Targeted Low-rank Refinement: Enhancing Sparse Neural Networks with Precision

Li Shen; Anke Tang; Xiaoguang Ren; Yong Luo; Han Hu; Xiaochun Cao

Targeted Low-rank Refinement: Enhancing Sparse Neural Networks with Precision

Li Shen, Anke Tang, Xiaoguang Ren, Yong Luo, Han Hu, Xiaochun Cao

24 Sept 2024 (modified: 03 Dec 2024)ICLR 2025 Conference Withdrawn SubmissionEveryoneRevisionsBibTeXCC BY 4.0

Keywords: Model Compression, Low-Rank Refinement, Model Pruning

TL;DR: We propose an iterative method for refining pruned neural network weights, aiming to improve model performance while maintaining sparsity

Abstract: Pruning is a widely used technique for compressing large neural networks that eliminate weights that have minimal impact on the model's performance. Current pruning methods, exemplified by magnitude pruning, assign an importance score to each weight based on its magnitude and remove weights with scores below a certain threshold. Nonetheless, these methods often create a gap between the original dense and the pruned sparse model, potentially impairing performance. Especially when the sparsity ratio is high, the gap becomes more pronounced.
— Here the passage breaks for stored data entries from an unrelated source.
-- ==== Sys2Proof/Word.lean ====
section
/-! DEFINITION. The words of the block: every value is unsigned and bit 0 is its least-significant bit (R7). -/

namespace Sys2Proof

/-- A command word `W[31:0]` (R60). -/
abbrev CmdWord := BitVec 32

/-- An 8-bit command field or brightness (R60, R16). -/
abbrev Byte := BitVec 8

/-- A pin number, 0 to 255: a label with which no rule computes (R44). -/
abbrev Pin := BitVec 8

/-- A 16-bit value: the register image, `imm16`, the response register (R10, R60, R32). -/
abbrev Half := BitVec 16

/-- `ADC_BITS`, the width of one analog sample (R6, D18; log 12). -/
abbrev adcBits : Nat := 12

/-- A raw or inverted analog code, 0 to `ADC_MAX` (R143, R145). -/
abbrev AdcCode := BitVec adcBits

/-- `DUTY_W`, the width of the duty counter (R6, D12; log 12). -/
abbrev dutyWidth : Nat := 32

end Sys2Proof
end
To mitigate this issue, we introduce to bridge the gap left by pruning by utilizing a low-rank approximation of the difference between the dense and sparse matrices. Our method specifically entails the iterative refinement of the sparse weight matrix, augmented by a low-rank adjustment. This technique captures and retains the essential information often lost during pruning, thereby improving the performance of the pruned model. Furthermore, we offer a comprehensive theoretical analysis of our approach, emphasizing its convergence properties and establishing a solid basis for its efficacy. Experimental results on LLaMa models validate its effectiveness on large language models across various pruning techniques and sparsity levels. Our method shows significant improvements: at 50\% sparsity, it reduces perplexity by 53.9\% compared to conventional magnitude pruning on LLaMa-7B.Furthermore, to achieve a specific performance target, our approach enables an 8.6\% reduction in model parameters while maintaining a sparsity ratio of about 50\%.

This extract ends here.